### Exercise objective
Across the listing below, how many lines have the word "andThen" in them? Provide only the number.

### Data
== Segment start ==

/-- The output computed afresh: the least of the fade level (the ramp in STRIKING), the ceiling, the derate limit, the hold
cap in HELD and the cutoff cap, 0 in every other lamp state; in DARKENING an output at or below the recorded level
moves the hold to HELD with one report; the failure watch runs while LIT, LCUR absent and the output above 64 (R36,
R41, R47). LAMP_UPDATE computes the output, raises a strike's ramp to its target over 600 ms and leaves the fade level
where no fade is in progress; FADE_COMPLETE is the update that completes the fade (R35, R42). An update whose time has
not come changes nothing: the model's reading (assumption log 5). -/
def Obligations.LampUpdate : Prop :=
  (∀ lc : Lc, ∀ o, o = (if lc.state = .lit ∨ lc.state = .striking then
       min (if lc.state = .lit then lc.fadeLevel else (lc.strike.map (·.ramp)).getD 0)
         (min lc.ceiling (min lc.derate (min (if lc.hold = .held then lc.holdLevel.getD 1023 else 1023)
           (if lc.imposition = .cap ∨ lc.capLingers = true then lc.capLevel else 1023))))
       else 0) →
     ∀ dark, dark = decide (lc.hold = .darkening ∧ o ≤ lc.holdLevel.getD 1023) →
     lc.recompute = { lc with output := o, hold := if dark then .held else lc.hold, report := dark || lc.report,
                              failureWatch := if lc.state = .lit ∧ lc.lcur = false ∧ 64 < o then
                                some (lc.failureWatch.getD 100) else none }) ∧
  ∀ s : State, s.notices = [] →
    (s.lc.lampPhase ≠ some 0 →
      (∃ t, exec .lampUpdate s = .next t ∧ Effect [] [] s t) ∧ ∃ t, exec .fadeComplete s = .next t ∧ Effect [] [] s t) ∧
    (s.lc.lampPhase = some 0 → ∃ t, exec .lampUpdate s = .next t ∧
      t.lc.output = t.lc.computedOutput ∧ t.lc.lampPhase = some 2 ∧ Effect [.lamp] [] s t ∧
      (s.lc.fade = none → t.lc.fadeLevel = s.lc.fadeLevel ∧ t.lc.fade = none) ∧
      (∀ k, s.lc.strike = some k → t.lc.strike = some { k with ramp := k.target * min k.elapsed 600 / 600 })) ∧
    (∀ f, s.lc.fade = some f → s.lc.lampPhase = some 0 → f.duration ≤ f.elapsed →
      exec .fadeComplete s = exec .lampUpdate s) ∧
    (∀ f, s.lc.fade = some f → f.elapsed < f.duration → ∃ t, exec .fadeComplete s = .next t ∧ Effect [] [] s t)

/-- The fade level at a lamp update: the progress position, the course value by curve 4 or by the curve's shadow points, and
the level rounded half away from zero; it lies between L0 and L1, and at completion it is L1 (R44). -/
def Obligations.FadeLevel : Prop :=
  ∀ (f : Fade) (s : State), s.notices = [] → s.lc.lampPhase = some 0 → s.lc.fade = some f →
    ∃ t, exec .lampUpdate s = .next t ∧ Effect [.lamp] [] s t ∧
      min f.start f.target ≤ t.lc.fadeLevel ∧ t.lc.fadeLevel ≤ max f.start f.target ∧
      (f.duration ≤ f.elapsed → t.lc.fadeLevel = f.target ∧ t.lc.fade = none) ∧
      (f.elapsed < f.duration → ∀ u, u = f.elapsed * 16128 / f.duration →
        ∀ point : Nat → Nat, point = (fun j => (s.lc.curves.getD (64 * f.curve + j) 0).toNat) →
        ∀ c, c = (if f.curve = 4 then (u * 255 + 8064) / 16128
          else if u / 256 = 63 then point 63
          else (point (u / 256) * (256 - u % 256) + point (u / 256 + 1) * (u % 256) + 128) / 256) →
        t.lc.fade = some f ∧
        t.lc.fadeLevel = if f.start ≤ f.target then f.start + (2 * (f.target - f.start) * c + 255) / 510
          else f.start - (2 * (f.start - f.target) * c + 255) / 510)
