-- ==== Sys2Proof/Laws/Show.lean ====
section
/-! SUPPORT. What the Cue Engine's shared steps can do, in the terms of Safety.lean: prediction (R185), the advance of the
staging queue (R186) and a host edit of a staged record (R187, R188). -/

namespace Sys2Proof.Machine

open Sys2Proof.Safety

theorem remembersTimeout_eq (memory : List MemoryEntry) (i : Nat) :
    remembersTimeout memory i = decide (⟨i, true⟩ ∈ memory) := by
  rw [Bool.eq_iff_iff, decide_eq_true_iff]
  simp only [remembersTimeout, List.any_eq_true, Bool.and_eq_true, beq_iff_eq]
  constructor
  · rintro ⟨⟨index, timedOut⟩, h, rfl, rfl⟩
    exact h
  · exact fun h => ⟨_, h, rfl, rfl⟩

/-- The predictor's choice is the one foretold (R185). -/
theorem predicted?_eq (loops : List LoopEntry) (memory : List MemoryEntry) (i : Nat) (r : List Byte) :
    predicted? loops memory i r = foretold loops memory i r := by
  have store : ∀ next : Nat × BranchTag, (if next.1 < 3968 then some next else none) =
      if 3968 ≤ next.1 then none else some next := by
    intro next
    by_cases h : 3968 ≤ next.1
    · rw [if_neg (by omega), if_pos h]
    · rw [if_pos (by omega), if_neg h]
  have target : (if recRepeats r = true then
        if (loopStep loops i (recRepeat r)).2.1 = true then recAltIndex i r else recNextIndex i r
      else if recIsAwait r = true ∧ 0 < recTime r ∧ remembersTimeout memory i = true then recAltIndex i r
      else recNextIndex i r) =
      if recForm r = 1 ∧ 0 < recRepeat r ∧ (loopStep loops i (recRepeat r)).2.1 = true then recAltIndex i r
      else if 2 ≤ recForm r ∧ 0 < recTime r ∧ ⟨i, true⟩ ∈ memory then recAltIndex i r else recNextIndex i r := by
    simp only [recRepeats, recIsDelay, recIsAwait, remembersTimeout_eq, Bool.and_eq_true, beq_iff_eq, decide_eq_true_iff]
    by_cases d : recForm r = 1
    · have n : ¬ 2 ≤ 1 := by decide
      by_cases z : 0 < recRepeat r <;> by_cases a : (loopStep loops i (recRepeat r)).2.1 = true <;>
        simp [d, z, a, n]
    · simp only [d, false_and, if_false]
  unfold predicted? foretold
  simp only [recIsEnd, beq_iff_eq, Config.cueRecords, target, store]
  generalize (if recForm r = 1 ∧ 0 < recRepeat r ∧ (loopStep loops i (recRepeat r)).2.1 = true then recAltIndex i r
    else if 2 ≤ recForm r ∧ 0 < recTime r ∧ ⟨i, true⟩ ∈ memory then recAltIndex i r else recNextIndex i r) = next
  by_cases e : recForm r = 0 <;> by_cases b : recBad r = true <;> simp [e, b]

theorem loopsAfter_eq (loops : List LoopEntry) (i : Nat) (r : List Byte) : loopsAfter loops i r = tableAfter loops i r := by
  simp [loopsAfter, tableAfter, recRepeats, recIsDelay]

theorem pathCopies_eq (ce : Ce) : ce.pathCopies = pathOf ce := by
  unfold Ce.pathCopies pathOf Ce.due
  cases ce.queue <;> simp

/-- Once for prediction: in a RUNNING or PAUSED show the foreseen successor is appended and its fetch begun (R185). -/
theorem predict_eq (ce : Ce) (active : ce.active = true) :
    ce.predict = (foreseeing ce, (foreseen ce).toList.map fun n => .askRead (recordOffset n.1)) := by
  unfold Ce.predict foreseeing foreseen
  simp only [active, true_and, pathCopies_eq, Ce.workingLoops, Ce.lastUsable, Ce.due, predicted?_eq, loopsAfter_eq]
  cases q : ce.queue.getLast? with
  | none => simp
  | some e =>
    cases p : (pathOf ce).getLast? with
    | none => simp
    | some k =>
      obtain ⟨i, r⟩ := k
      by_cases h : ce.queue.length < 4 ∧ (e.valid = true ∨ ce.queue.length = 1 ∧ (ce.phase = .held ∨ ce.phase = .fired))
      · simp only [Bool.or_eq_true, Bool.and_eq_true, beq_iff_eq, h, and_self, if_true]
        cases foretold ((pathOf ce).dropLast.foldl (fun loops k => tableAfter loops k.1 k.2) ce.loops) ce.memory i r with
        | none => simp
        | some n => obtain ⟨j, tag⟩ := n; simp
      · simp only [Bool.or_eq_true, Bool.and_eq_true, beq_iff_eq, h, if_false, Option.map_none, Option.toList_none,
          List.append_nil, List.map_nil]

/-- Once for the advance with no entry 1: the successor is placed and fetched (R186). -/
theorem advance_placed (ce : Ce) (next : Nat × BranchTag) (alone : ce.queue.length = 1) :
    ce.advance next.1 next.2 = (placed ce next, [.dirty 10, .askRead (recordOffset next.1)]) := by
  obtain ⟨e, h⟩ := List.length_eq_one_iff.mp alone
  simp [Ce.advance, Reaction.andThen, h, Ce.place, placed]

/-- Once for the advance with another entry 1: a path miss (R186). -/
theorem advance_missed (ce : Ce) (next : Nat × BranchTag) (first e : StagedEntry) (rest : List StagedEntry)
    (queue : ce.queue = first :: e :: rest) (other : e.index ≠ next.1 ∨ e.tag ≠ next.2) :
    ce.advance next.1 next.2 = (placed { ce with pathMiss := satInc 65535 ce.pathMiss } next,
      [.dirty 10, .log .pathMiss (halfOf next.1), .dropRead, .askRead (recordOffset next.1)]) := by
  have h : ¬ (e.index = next.1 ∧ e.tag = next.2) := by rintro ⟨a, b⟩; exact other.elim (· a) (· b)
  simp [Ce.advance, Reaction.andThen, queue, h, Ce.place, placed]

/-- Once for the advance to the entry 1 that is the successor: it moves up and becomes current, and the prediction goes on
(R186). -/
theorem advance_matched (ce : Ce) (next : Nat × BranchTag) (first e : StagedEntry) (rest : List StagedEntry)
    (queue : ce.queue = first :: e :: rest) (index : e.index = next.1) (tag : e.tag = next.2) :
    ce.advance next.1 next.2 = Reaction.andThen (ce, [.dirty 10]) fun _ => Reaction.andThen
      (Ce.becomeCurrent { ce with index := next.1, startInstant := ce.timelineInstant, queue := e :: rest,
                                  phase := .loading, fired := [] }) Ce.predict := by
  simp [Ce.advance, Reaction.andThen, queue, index, tag]

theorem splitAtIndex_none (x : Nat) (rest : List StagedEntry) (absent : ∀ e ∈ rest, e.index ≠ x) :
    splitAtIndex x rest = none := by
  induction rest with
  | nil => rfl
  | cons e rest ih =>
    simp [splitAtIndex, absent e (by simp), ih fun k h => absent k (by simp [h])]

/-- The split stands at the first entry of the record (R187). -/
theorem splitAtIndex_some (x : Nat) (pre : List StagedEntry) (e : StagedEntry) (post : List StagedEntry)
    (absent : ∀ k ∈ pre, k.index ≠ x) (index : e.index = x) :
    splitAtIndex x (pre ++ e :: post) = some (pre, e, post) := by
  induction pre with
  | nil => simp [splitAtIndex, index]
  | cons k pre ih =>
    simp [splitAtIndex, absent k (by simp), ih fun m h => absent m (by simp [h])]

end Sys2Proof.Machine
end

== Segment end ==

### Task output
4